Le conflit armé qui se déroule actuellement en Ukraine risque d’amener d’importants changements géopolitiques sur le long terme, notamment en raison des sanctions historiques qui ont été prises à l’encontre de la Russie, principalement par les États-Unis et les pays européens (même la neutralité suisse n’y a pas résisté). Jamais un pays de l’importance de la Russie n’a été frappé de sanctions financières et économiques aussi puissantes en aussi peu de temps. Il aura fallu à peine trois jours pour que les « alliés » se mettent d’accord.

Parmi les éléments les plus significatifs de ces sanctions, il faut relever l’interdiction faite à la Russie d’utiliser le système de paiement Swift (utilisé pour une grande partie des transactions interbancaires au niveau mondial), mis à part pour les transactions liées aux ventes des matières premières. Une partie des avoirs de la banque centrale russe a également été gelée.

Certains s’inquiètent déjà des conséquences néfastes que cela pourrait avoir pour les « alliés » en poussant notamment la Russie à trouver d’autres solutions pour contrer les sanctions. Parmi certaines autres personnalités du monde financier, Jamie Dimon, le président de JP Morgan, une des plus grandes banques américaines, s’est publiquement inquiétée des effets néfastes que les sanctions pourraient avoir sur le long terme pour les États-Unis, en poussant de plus en plus de pays à se passer du dollar notamment.

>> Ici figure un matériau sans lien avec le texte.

/-- A kill drops a ply's loads: the lane words that did not land are marked poisoned (R50). -/
def Core.dropLoads (c : Core) (uid : Nat) : Core :=
  let lost := (c.loads.filter (·.uid == uid)).flatMap (·.pieces)
  let rows := lost.foldl (fun (m : Map Row) x => match m.find x.row with
    | some r => m.put x.row { r with poison := setBitTo r.poison (x.lane % 8) true } | none => m) c.rows
  { c with rows := rows, loads := c.loads.filter (·.uid != uid)
           stores := c.stores.map fun f => if f.uid = uid then { f with waiting := false } else f }
/-- Kills a ply (R42): its loads are dropped, its frozen or running matrix operations abandoned (R217), and it leaves its slot. -/
def killPly (k : Nat) (s : State) : State :=
  match s.ply k with
  | none => s
  | some p => endPly k (abandonMats (coreOf k) p.uid (s.modCore (coreOf k) (·.dropLoads p.uid)))
/-- A kill is entered in the run: its CAUSE, PLY and PC are those of the first (R314). -/
def noteKill (run : Nat) (cause : BitVec 8) (who pc : DWord) (s : State) : State :=
  s.modRun run fun r =>
    if r.cause = 0 then { r with killed := true, cause := cause, causePly := who, causePc := pc } else { r with killed := true }

/-- The unfinished lanes that a resume replays: those of HUMASK (R292). -/
def Unfinished.narrow (u : Unfinished) (m : DWord) : Unfinished :=
  let reqs := u.reqs.filter fun r => m.getLsbD r.lane
  { u with mask := maskOf (reqs.map (·.lane)), reqs := reqs }
/-- The ply goes on at HPC with HEM. -/
def Ply.resume (t : Ply) (pc : Pc) : Ply :=
  { t with state := .ready, wait := .none, words := [], stalled := false, a := { t.a with em := t.halt.em, pc := pc } }
/-- The unfinished lanes that a resume takes up: none when HUMASK names none of them, or a lane that is not one, or when HPC has
moved (log entry 46). -/
def Ply.takenUp (t : Ply) : Option Unfinished :=
  ((t.unfinished.filter fun u => t.halt.umask &&& ~~~u.mask == 0).map (·.narrow t.halt.umask)).filter fun u =>
    !u.reqs.isEmpty && t.halt.pc == t.a.pc
/-- A resume takes up the unfinished lanes, or settles them. -/
def takeUp (k : Nat) (t : Ply) (s : State) : State :=
  match t.takenUp with | some u => s.setPly k { t with unfinished := some u } | none => settleUnfinished k s
/-- With HUMASK and no lanes to take up, the instruction at HPC runs over the lanes of HUMASK first (R292). -/
def Ply.narrowed (t : Ply) (m : DWord) : Ply := { t with fullEm := some t.a.em, a := { t.a with em := m } }
/-- The end of an RFE that resumes: a release of the context ply, and an acquire of the ply (R292); a pre-empted slot ends
the freeze that a restore holds (R342), and its frozen operations lock their rows again (R217). -/
def resumed (k : Nat) (t : Ply) (s : State) : State :=
  let c := coreOf k
  let s := if t.halt.cause = Cause.preempt.code then s.modCore c fun x => { x with freezeHeld := false } else s
  let s := (s.core c).frames.keys.foldl (relock c) s
  acquire c .package (release s.cur .package s)
/-- RFE code 0. -/
def rfeZero (k : Nat) (t : Ply) (s : State) : State :=
  let m := t.halt.umask
  resumed k t ((takeUp k t s).modPly k fun q =>
    let q := q.resume q.halt.pc
    if t.takenUp.isNone && m != 0 then q.narrowed m else q)
/-- RFE code 3 with HUMASK: the instruction counts as complete (R292); its words feed the watermark (R260). -/
def rfeThree (k : Nat) (t : Ply) (s : State) : State :=
  let ws := (t.unfinished.map (·.words)).getD []
  resumed k t ((settleUnfinished k s).modPly k fun t =>
    let t := { t with halt := { t.halt with umask := 0 } }
    (if ws.isEmpty then t else t.feed ws).resume (t.halt.pc + 4))
def rfeTwo (k : Nat) (t : Ply) (s : State) : State :=
  noteKill t.ident.run (t.halt.cause.setWidth 8) (plyid k t) (t.halt.pc.setWidth 64) (killPly k s)
/-- RFE code 1: the cause goes to the user handler (R36, R40). -/
def rfeOne (k : Nat) (s : State) : State :=
  let s := (settleUnfinished k s).modPly k fun q => { q with a := { q.a with em := q.halt.em } }
  acquire (coreOf k) .package (release k .package (s.modPly k fun q => q.deliver q.halt.cause 0 0 q.halt.pc))
/-- The ply may take its HCAUSE itself: EDT is set and the cause is delegable (Table 21-6, R39). -/
def deliverable (t : Ply) : Bool := t.a.uictl.getLsbD 2 && delegableCode t.halt.cause

/-- RFE (R292, Table 21-6). The code is in a register, so that the five rows of the table that have this word act alike. -/
def rfeWord (a : SReg) (g : Guard) (s : State) : Out :=
  guarded transfer [uWord 0x37 0 a 0 0 g] g s fun p =>
    let code := field (p.sreg a) 0 3
    let fail := Res.next (s.setPly s.cur (p.setQ 0 false))
    if code = 4 then (if p.priv.pinh then .jump (s.setPly s.cur p.returnOwn) (alignPc p.priv.ppc) else fail)
    else if code > 4 then fail
    else match (if isContext s.cur then hslotPly s s.cur p else none) with
      | none => fail
      | some t =>
        let k := slotKey s.cur p
        if t.state ≠ .halted then fail
        else match code with
          | 0 => endX (rfeZero k t s) true
          | 1 => if t.inUi then fail else if deliverable t then endX (rfeOne k s) true else endX (rfeTwo k t s) true
          | 2 => endX (rfeTwo k t s) true
          | _ => endX (if t.halt.umask = 0 then rfeZero k t s else rfeThree k t s) true
def execRfeResume (a : SReg) (g : Guard) (s : State) : Out := rfeWord a g s
def execRfeDeliver (a : SReg) (g : Guard) (s : State) : Out := rfeWord a g s
def execRfeKill (a : SReg) (g : Guard) (s : State) : Out := rfeWord a g s
def execRfeResumeNoReplay (a : SReg) (g : Guard) (s : State) : Out := rfeWord a g s
def execRfeReturn (a : SReg) (g : Guard) (s : State) : Out := rfeWord a g s

/-! ## Translation: TLBI and GENB (R293, R294) -/

/-- Removes the entries that meet a test from every TLB; a release at package scope. It sets q0 to 1. -/
def tlbRemove (s : State) (f : TlbEntry → Bool) : Res :=
  let s := release s.cur .package s
  endX { s with tlbs := s.tlbs.mapVals fun _ l => l.filter fun e => !f e } true
/-- The form of a TLBI that names a space. -/
def tlbForm (ws : List (BitVec 32)) (d : SReg) (g : Guard) (s : State) (ok : Ply → Bool) (f : Ply → Nat → TlbEntry → Bool) : Out :=
  guarded {} ws g s fun p =>
    if field (p.sreg d) 12 52 ≠ 0 || !ok p then endX s false
    else tlbRemove s fun e => e.space == (p.sreg d).toNat && f p (p.sreg d).toNat e
def execTlbiPage (d a : SReg) (g : Guard) (s : State) : Out :=
  tlbForm [uWord 0x3A d a 0 0 g] d g s (fun _ => true) fun p space e => e.covers space (p.sreg a).toNat
def execTlbiRange (d a b : SReg) (g : Guard) (s : State) : Out :=
  tlbForm [uWord 0x3A d a b 1 g] d g s (fun p => p.sreg b ≠ 0 && field (p.sreg b) 0 12 = 0) fun p _ e =>
    e.vbase < (p.sreg a).toNat + (p.sreg b).toNat && (p.sreg a).toNat < e.vbase + 2 ^ e.log
def execTlbiAs (d : SReg) (g : Guard) (s : State) : Out := tlbForm [uWord 0x3A d 0 0 2 g] d g s (fun _ => true) fun _ _ _ => true
def execTlbiAll (g : Guard) (s : State) : Out :=
  guarded {} [uWord 0x3A 0 0 0 3 g] g s fun _ => tlbRemove s fun _ => true

/-- An access that carries an old generation of the space remains between an agent and a controller (R112): a load that has
not landed. Its stores have been returned. -/
def oldAccess (s : State) (space : Nat) : Bool :=
  s.cores.any fun (_, c) => c.loads.any fun f =>
    f.space == space && !f.phys && f.gen != genOf s space && f.load.isSome && !f.packet && !(f.waiting && f.ready.isEmpty)
/-- A GENB of another ply still advances the space. -/
def genbBusy (s : State) (space : Nat) : Bool :=
  s.plies.any fun (_, p) => match p.wait with | .genb _ x => x == space | _ => false
def Ply.genbDone (p : Ply) (s : State) (d : SReg) (space : Nat) : Ply := (p.setS d ((genOf s space).setWidth 64)).setQ 0 true
/-! ### Stores that are returned with an old generation (R112, R325) -/

/-- A ply takes a cause of its store at its next issue boundary, for the lanes left; a consumed error may be retried (R258). -/
def deferStore (f : Flight) (c : Cause) (va : DWord) (left : List HomeWrite) (s : State) : State :=
  match s.live f.ply f.uid with
  | some p => s.setPly f.ply { p with deferred := p.deferred ++ [⟨c, f.pc, va, maskOf (left.map (·.lane)), true⟩] }
  | none => s
/-- A returned store stops with a cause: what of it waits for pages leaves the merge entries, and is left with the rest (R325). -/
def stopStore (core seq : Nat) (f : Flight) (c : Cause) (va : DWord) (left : List HomeWrite) (s : State) : State :=
  let waits := ((s.core core).stores.find? (·.seq == seq)).elim [] (·.away)
  deferStore f c va (waits ++ left) (unwaitWaiter (.store core seq) (modStore core seq (fun f => { f with away := [] }) s))
/-- How the agent of a flight translates. -/
def Flight.viewer (core : Nat) (f : Flight) : Viewer := ⟨f.space, f.tenant, f.phys, core⟩
/-- A returned write is translated and issued again: it is on its way to its new place, waits for its page, or has a cause. -/
def issueAgain (core seq : Nat) (f : Flight) (w : HomeWrite) (s : State) : Option Cause × State :=
  match translate (f.viewer core) w.va .write s with
  | (.cause c, s) => (some c, s)
  | (.absent level, s) =>
    if (f.tenant = none || !s.hyp.flten.getLsbD (dieOfCore core)) then (some .pageFault, s)
    else
      let s := modStore core seq (fun f => { f with away := f.away ++ [w] }) s
      (none, mergeMiss (dieOfCore core) f.space (w.va.toNat / 4096) level 1 (match s.live f.ply f.uid with | some p => plyid f.ply p | none => 0)
        f.tenant (genOf s f.space) (.store core seq) s)
  | (.ok pa _ _, s) =>
    let a := placeOf s.io pa
    match accessCheck s (f.viewer core).requester a w.bytes.length with
    | .ok => (none, plainWrite core seq { w with pa := a } s)
    | .cause c => (some c, s)
    | .fault _ => (some .protection, s)
/-- The writes of a flight are issued again in order, up to one that raises a cause. -/
def issueAll (core seq : Nat) (f : Flight) : List HomeWrite → State → State
  | [], s => s
  | w :: ws, s =>
    match issueAgain core seq f w s with
    | (none, s) => issueAll core seq f ws s
    | (some c, s) => stopStore core seq f c w.va (w :: ws) s
/-- A controller returns a store; its third return raises 0x23. -/
def returnStore (core : Nat) (s : State) (f : Flight) : State :=
  let ws := f.writes
  if ws.isEmpty then s
  else
    let s := modStore core f.seq (fun f => { f with writes := [], gen := genOf s f.space, stale := f.stale + 1 }) s
    let s := ws.foldl (fun s w => dropL1 core (lineOf w.pa) s) s
    if f.stale = 2 then deferStore f .staleGen ((ws.map (·.va)).headD 0) ws s else issueAll core f.seq f ws s
/-- The stores of a space that one core has on their way, by issue. -/
def spaceStores (s : State) (space core : Nat) : List Flight := (s.core core).stores.filter fun f => f.space == space && !f.phys
/-- The reductions of a space that one core holds are combined at home: they go before the generation advances (log entry 113). -/
def sendPartials (space : Nat) (s : State) (core : Nat) : State :=
  let marks := (spaceStores s space core).flatMap fun f => f.writes.filter (·.bytes.isEmpty)
  (marks.foldl (performWrite core) s).modCore core fun c => { c with stores := c.stores.map fun f =>
    if f.space = space ∧ !f.phys then { f with writes := f.writes.filter (!·.bytes.isEmpty) } else f }
/-- Every store of a space that is on its way from a core is returned. -/
def returnStores (space : Nat) (s : State) (core : Nat) : State := (spaceStores s space core).foldl (returnStore core) s
/-- GENB advances the generation: no TLB and no instruction cache keeps an entry of an older one, and the stores on their way
are returned (R112, R294, R325). -/
def advance (space : Nat) (s : State) : State :=
  let s := s.cores.keys.foldl (sendPartials space) s
  let s := { s with
    spaceGens := s.spaceGens.setD space (genOf s space + 1) 0
    tlbs := s.tlbs.mapVals fun _ l => l.filter fun e => !(e.space == space)
    cores := s.cores.mapVals fun _ c => { c with icache := c.icache.filter fun l => l.space != space } }
  s.cores.keys.foldl (returnStores space) s
/-- GENB (R294). DESIGN CHOICE: with s[A][63:12] nonzero it sets q0 to 0 and does nothing; R294 names s[A][11:0] alone (log entry 137). -/
def execGenb (d a : SReg) (g : Guard) (s : State) : Out :=
  guarded {} [uWord 0x3B d a 0 0 g] g s fun p =>
    let space := (p.sreg a).toNat
    if space / 4096 ≠ 0 then endX s false
    else if genbBusy s space then .stall
    else
      let s := advance space s
      if oldAccess s space then .park s .ready (.genb d space) else .next (s.modPly s.cur fun p => p.genbDone s d space)
def execGenbComplete (k : Nat) (s : State) : Out :=
  match s.ply k with
  | none => .refused .notEnabled
  | some p =>
    match p.wait with
    | .genb d space => if oldAccess s space then .refused .notEnabled else .next (s.setPly k (p.genbDone s d space).wakeDone)
    | _ => .refused .notEnabled
/-- A waiting WAITN completes when every count is within its limit (R158). -/
def execWaitnComplete (k : Nat) (s : State) : Out :=
  match s.ply k with
  | none => .refused .notEnabled
  | some p =>
    match p.wait with
    | .counts l st c m => if countsWithin s k p l st c m then .next (s.setPly k p.wakeDone) else .refused .notEnabled
    | _ => .refused .notEnabled
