-- ==== Sys2Proof/Machine/LaneInt.lean ====
section
/-! DEFINITION. Machine/LaneInt.lean: the lane integer, logic, move, predicate and cross-lane instructions of chapter 09
(R161 to R171): majors 0x01 to 0x0E, 0x10 and 0x18 to 0x1A. -/
namespace Sys2Proof.Machine

/-! ## The functions of one lane -/

/-- Clamps an integer to a range (R163). -/
def clampInt (i lo hi : Int) : Word := BitVec.ofInt 32 (if i < lo then lo else if hi < i then hi else i)
def satS32 (i : Int) : Word := clampInt i (-2147483648) 2147483647
/-- Bits [63:32] of a product of 64 bits. -/
def highWord (x : DWord) : Word := x.extractLsb' 32 32
/-- The field position and length of a control word (R164). -/
def fieldPos (b : Word) : Nat := b.toNat % 32
def fieldLen (b : Word) : Nat := min (b.toNat / 256 % 64) 32
def fieldOf (a b : Word) : Nat := a.toNat / 2 ^ fieldPos b % 2 ^ fieldLen b
/-- BFXS's sign extension: the sign is bit len - 1 of the field. -/
def fieldSigned (a b : Word) : Word :=
  let len := fieldLen b
  let f := fieldOf a b
  if 0 < len ∧ f / 2 ^ (len - 1) % 2 = 1 then BitVec.ofInt 32 (Int.ofNat f - Int.ofNat (2 ^ len)) else BitVec.ofNat 32 f
def shiftCount (b : Word) : Nat := b.toNat % 32
/-- BFI (R167). -/
def insertField (a b c : Word) : Word :=
  let mask : Word := BitVec.ofNat 32 (2 ^ fieldLen c - 1) <<< fieldPos c
  (b &&& ~~~mask) ||| ((a <<< fieldPos c) &&& mask)
/-- ICMP's condition (R166, Table 7-21). -/
def compareWord {n : Nat} (c : Cond) (a b : BitVec n) : Bool :=
  match c with
  | .eq => a == b | .ne => a != b | .lt => a.slt b | .le => a.sle b | .gt => b.slt a | .ge => b.sle a
  | .ltu => a.ult b | .geu => b.ule a
/-- CMB (R166). -/
def combine (m : Cmb) (c old : Bool) : Bool := match m with | .replace => c | .and => c && old | .or => c || old

/-! ## Majors 0x01 and 0x02 (R163) -/

def execIadd (d a : VReg) (b : LaneSrc) (h : Hold) (s : State) : Out := lane2 (.iadd d a b h) d a b (· + ·) s
def execIsub (d a : VReg) (b : LaneSrc) (h : Hold) (s : State) : Out := lane2 (.isub d a b h) d a b (· - ·) s
def execImul (d a : VReg) (b : LaneSrc) (h : Hold) (s : State) : Out := lane2 (.imul d a b h) d a b (· * ·) s
def execImulhi (d a : VReg) (b : LaneSrc) (h : Hold) (s : State) : Out :=
  lane2 (.imulhi d a b h) d a b (fun x y => highWord (x.signExtend 64 * y.signExtend 64)) s
def execImulhu (d a : VReg) (b : LaneSrc) (h : Hold) (s : State) : Out :=
  lane2 (.imulhu d a b h) d a b (fun x y => highWord (x.setWidth 64 * y.setWidth 64)) s
def execImin (d a : VReg) (b : LaneSrc) (h : Hold) (s : State) : Out :=
  lane2 (.imin d a b h) d a b (fun x y => if x.sle y then x else y) s
def execImax (d a : VReg) (b : LaneSrc) (h : Hold) (s : State) : Out :=
  lane2 (.imax d a b h) d a b (fun x y => if x.sle y then y else x) s
def execIminu (d a : VReg) (b : LaneSrc) (h : Hold) (s : State) : Out :=
  lane2 (.iminu d a b h) d a b (fun x y => if x.ule y then x else y) s
def execImaxu (d a : VReg) (b : LaneSrc) (h : Hold) (s : State) : Out :=
  lane2 (.imaxu d a b h) d a b (fun x y => if x.ule y then y else x) s
def execIaddsat (d a : VReg) (b : LaneSrc) (h : Hold) (s : State) : Out :=
  lane2 (.iaddsat d a b h) d a b (fun x y => satS32 (x.toInt + y.toInt)) s
def execIsubsat (d a : VReg) (b : LaneSrc) (h : Hold) (s : State) : Out :=
  lane2 (.isubsat d a b h) d a b (fun x y => satS32 (x.toInt - y.toInt)) s
def execIaddusat (d a : VReg) (b : LaneSrc) (h : Hold) (s : State) : Out :=
  lane2 (.iaddusat d a b h) d a b (fun x y => BitVec.ofNat 32 (min (x.toNat + y.toNat) (2 ^ 32 - 1))) s
def execIsubusat (d a : VReg) (b : LaneSrc) (h : Hold) (s : State) : Out :=
  lane2 (.isubusat d a b h) d a b (fun x y => BitVec.ofNat 32 (x.toNat - y.toNat)) s
def execIabsd (d a : VReg) (b : LaneSrc) (h : Hold) (s : State) : Out :=
  lane2 (.iabsd d a b h) d a b (fun x y => BitVec.ofNat 32 (x.toInt - y.toInt).natAbs) s

/-! ## Majors 0x03 and 0x04 (R164) -/

def execAndB (d a : VReg) (b : LaneSrc) (h : Hold) (s : State) : Out := lane2 (.andB d a b h) d a b (· &&& ·) s
def execOrB (d a : VReg) (b : LaneSrc) (h : Hold) (s : State) : Out := lane2 (.orB d a b h) d a b (· ||| ·) s
def execXorB (d a : VReg) (b : LaneSrc) (h : Hold) (s : State) : Out := lane2 (.xorB d a b h) d a b (· ^^^ ·) s
def execAndn (d a : VReg) (b : LaneSrc) (h : Hold) (s : State) : Out := lane2 (.andn d a b h) d a b (fun x y => x &&& ~~~y) s
def execOrn (d a : VReg) (b : LaneSrc) (h : Hold) (s : State) : Out := lane2 (.orn d a b h) d a b (fun x y => x ||| ~~~y) s
def execXnor (d a : VReg) (b : LaneSrc) (h : Hold) (s : State) : Out := lane2 (.xnor d a b h) d a b (fun x y => ~~~(x ^^^ y)) s
def execShl (d a : VReg) (b : LaneSrc) (h : Hold) (s : State) : Out :=
  lane2 (.shl d a b h) d a b (fun x y => x <<< shiftCount y) s
def execShr (d a : VReg) (b : LaneSrc) (h : Hold) (s : State) : Out :=
  lane2 (.shr d a b h) d a b (fun x y => x >>> shiftCount y) s
def execSar (d a : VReg) (b : LaneSrc) (h : Hold) (s : State) : Out :=
  lane2 (.sar d a b h) d a b (fun x y => x.sshiftRight (shiftCount y)) s
def execRotl (d a : VReg) (b : LaneSrc) (h : Hold) (s : State) : Out :=
  lane2 (.rotl d a b h) d a b (fun x y => (x <<< shiftCount y) ||| (x >>> (32 - shiftCount y))) s
def execRotr (d a : VReg) (b : LaneSrc) (h : Hold) (s : State) : Out :=
  lane2 (.rotr d a b h) d a b (fun x y => (x >>> shiftCount y) ||| (x <<< (32 - shiftCount y))) s
def execPopc (d a : VReg) (h : Hold) (s : State) : Out := lane1 (.popc d a h) d a (fun x => BitVec.ofNat 32 (popCount x)) s
def execClz (d a : VReg) (h : Hold) (s : State) : Out := lane1 (.clz d a h) d a (fun x => BitVec.ofNat 32 (leadingZeros x)) s
def execBrev (d a : VReg) (h : Hold) (s : State) : Out := lane1 (.brev d a h) d a BitVec.reverse s
def execBfx (d a : VReg) (b : LaneSrc) (h : Hold) (s : State) : Out :=
  lane2 (.bfx d a b h) d a b (fun x y => BitVec.ofNat 32 (fieldOf x y)) s
def execBfxs (d a : VReg) (b : LaneSrc) (h : Hold) (s : State) : Out := lane2 (.bfxs d a b h) d a b fieldSigned s

/-! ## Immediates, majors 0x05 to 0x0D (R165) -/

def execIaddi (d a : VReg) (i : BitVec 13) (s : State) : Out := lane1 (.iaddi d a i) d a (· + i.signExtend 32) s
def execImuli (d a : VReg) (i : BitVec 13) (s : State) : Out := lane1 (.imuli d a i) d a (· * i.signExtend 32) s
def execAndi (d a : VReg) (i : BitVec 13) (s : State) : Out := lane1 (.andi d a i) d a (· &&& i.signExtend 32) s
def execOri (d a : VReg) (i : BitVec 13) (s : State) : Out := lane1 (.ori d a i) d a (· ||| i.signExtend 32) s
def execXori (d a : VReg) (i : BitVec 13) (s : State) : Out := lane1 (.xori d a i) d a (· ^^^ i.signExtend 32) s
def execShli (d a : VReg) (n : BitVec 5) (s : State) : Out := lane1 (.shli d a n) d a (· <<< n.toNat) s
def execShri (d a : VReg) (n : BitVec 5) (s : State) : Out := lane1 (.shri d a n) d a (· >>> n.toNat) s
def execSari (d a : VReg) (n : BitVec 5) (s : State) : Out := lane1 (.sari d a n) d a (·.sshiftRight n.toNat) s
def execMovi (d : VReg) (i : BitVec 13) (s : State) : Out :=
  perform {} (encode (.movi d i)) s fun p => laneWrite s p d [] fun _ _ => i.signExtend 32

/-! ## ICMP, SEL and BFI (R166, R167) -/

def execIcmp (pd : PReg) (m : Cmb) (a : VReg) (b : LaneSrc) (c : Cond) (ps : PReg) (s : State) : Out :=
  perform {} (encode (.icmp pd m a b c ps)) s fun p =>
    lanePred s p pd ((a, p.lanes) :: srcUse b p.lanes) fun x l =>
      combine m (compareWord c (regWord x p a l) (srcWord x p b l)) ((p.preg ps).getLsbD l)
def execSel (d a b : VReg) (c : PReg) (s : State) : Out :=
  perform {} (encode (.sel d a b c)) s fun p =>
    laneWrite s p d [(a, p.lanes), (b, p.lanes)] fun x l =>
      if (p.preg c).getLsbD l then regWord x p a l else regWord x p b l
def execBfi (d a b c : VReg) (s : State) : Out := lane3 (.bfi d a b c) d a b c insertField s

/-! ## Moves and predicate logic, major 0x18 (R168) -/

def execMov (d a : VReg) (h : Hold) (s : State) : Out := lane1 (.mov d a h) d a id s
def execPtov (d : VReg) (a : PReg) (h : Hold) (s : State) : Out :=
  perform {} (encode (.ptov d a h)) s fun p => laneWrite s p d [] fun _ l => if (p.preg a).getLsbD l then 1 else 0
def execVtop (d : PReg) (a : VReg) (h : Hold) (s : State) : Out :=
  perform {} (encode (.vtop d a h)) s fun p => lanePred s p d [(a, p.lanes)] fun x l => regWord x p a l != 0
/-- Predicate logic in the active lanes. -/
def predLogic (i : Instr) (d : PReg) (f : Ply → DWord) (s : State) : Out :=
  perform {} (encode i) s fun p => .next (s.setPly s.cur (p.setP d p.a.em (f p)))
def execPand (d a b : PReg) (s : State) : Out := predLogic (.pand d a b) d (fun p => p.preg a &&& p.preg b) s
def execPor (d a b : PReg) (s : State) : Out := predLogic (.por d a b) d (fun p => p.preg a ||| p.preg b) s
def execPxor (d a b : PReg) (s : State) : Out := predLogic (.pxor d a b) d (fun p => p.preg a ^^^ p.preg b) s
def execPandn (d a b : PReg) (s : State) : Out := predLogic (.pandn d a b) d (fun p => p.preg a &&& ~~~p.preg b) s

/-! ## Cross-lane exchange and lane identity, majors 0x19 and 0x1A (R169 to R171) -/

/-- Copies v[A] from a source lane that `j` computes from the lane, the B7 operand and the width. The B operand is read in
the active lanes first, and then each source lane, active or not. -/
def shuffle (i : Instr) (d a : VReg) (b : LaneSrc) (j : Nat → Nat → Nat → Nat) (s : State) : Out :=
  perform {} (encode i) s fun p =>
    let c := s.core (coreOf s.cur)
    let src := fun l => j l (srcWord c p b l).toNat p.width
    laneWrite s p d (srcUse b p.lanes ++ [(a, p.lanes.map src)]) fun x l => regWord x p a (src l)
def execShfl (d a : VReg) (b : LaneSrc) (h : Hold) (s : State) : Out := shuffle (.shfl d a b h) d a b (fun _ y w => y % w) s
def execShflx (d a : VReg) (b : LaneSrc) (h : Hold) (s : State) : Out :=
  shuffle (.shflx d a b h) d a b (fun l y w => l ^^^ (y % w)) s
def execShflup (d a : VReg) (b : LaneSrc) (h : Hold) (s : State) : Out :=
  shuffle (.shflup d a b h) d a b (fun l y _ => if y ≤ l then l - y else l) s
def execShfldn (d a : VReg) (b : LaneSrc) (h : Hold) (s : State) : Out :=
  shuffle (.shfldn d a b h) d a b (fun l y w => if l + y < w then l + y else l) s
/-- The inclusive prefix sum in a lane. -/
def prefixSum (c : Core) (p : Ply) (a : VReg) (l : Nat) : Word :=
  (p.lanes.filter (· ≤ l)).foldl (fun acc x => acc + regWord c p a x) 0
def execIscan (d a : VReg) (h : Hold) (s : State) : Out :=
  perform {} (encode (.iscan d a h)) s fun p => laneWrite s p d [(a, p.lanes)] fun x l => prefixSum x p a l
/-- LSR's values, for home lane base `base` (R171). -/
def laneIdentity (c : BitVec 2) (base l : Nat) : Word :=
  match c.toNat with
  | 0 => BitVec.ofNat 32 l
  | 1 => BitVec.ofNat 32 (base + l)
  | 2 => BitVec.ofNat 32 ((base + l) / 8)
  | _ => BitVec.ofNat 32 ((base + l) / 16)
def execLsr (d : VReg) (c : BitVec 2) (s : State) : Out :=
  perform {} (encode (.lsr d c)) s fun p => laneWrite s p d [] fun _ l => laneIdentity c (homeLane s.cur p.width) l

end Sys2Proof.Machine
end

En effet, les sanctions imposées à la Russie sont massives et largement suivies, mais elles sont néanmoins loin d’être unanimes. En effet, plusieurs grands pays, parmi lesquels on peut citer la Chine, l’Inde, le Mexique, le Pakistan ou la Turquie notamment s’opposent aux sanctions tout en continuant à appeler Moscou à trouver une issue pacifique au conflit. Parmi les éléments concrets, l’Inde a publiquement annoncé sa volonté de trouver des solutions permettant de commercer avec la Russie en se passant du dollar. Autre élément d’importance à relever est que la Russie et la Chine ont signé un accord pour la construction d’un nouveau gazoduc qui traversera la Mongolie et la Chine, permettant de transporter jusqu’à 50 milliards de mètres cubes de gaz par an. Cela représente l’équivalent de la quantité qui était censée être exportée par le gazoduc Nord Stream 2, dont la mise en service a été gelée par l’Allemagne, et qui devait venir augmenter les livraisons de gaz russe à l’Europe.

De nouvelles alliances économiques et financières risquent donc de se créer et ainsi diminuer l’influence américaine et européenne dans le Monde sur le long terme.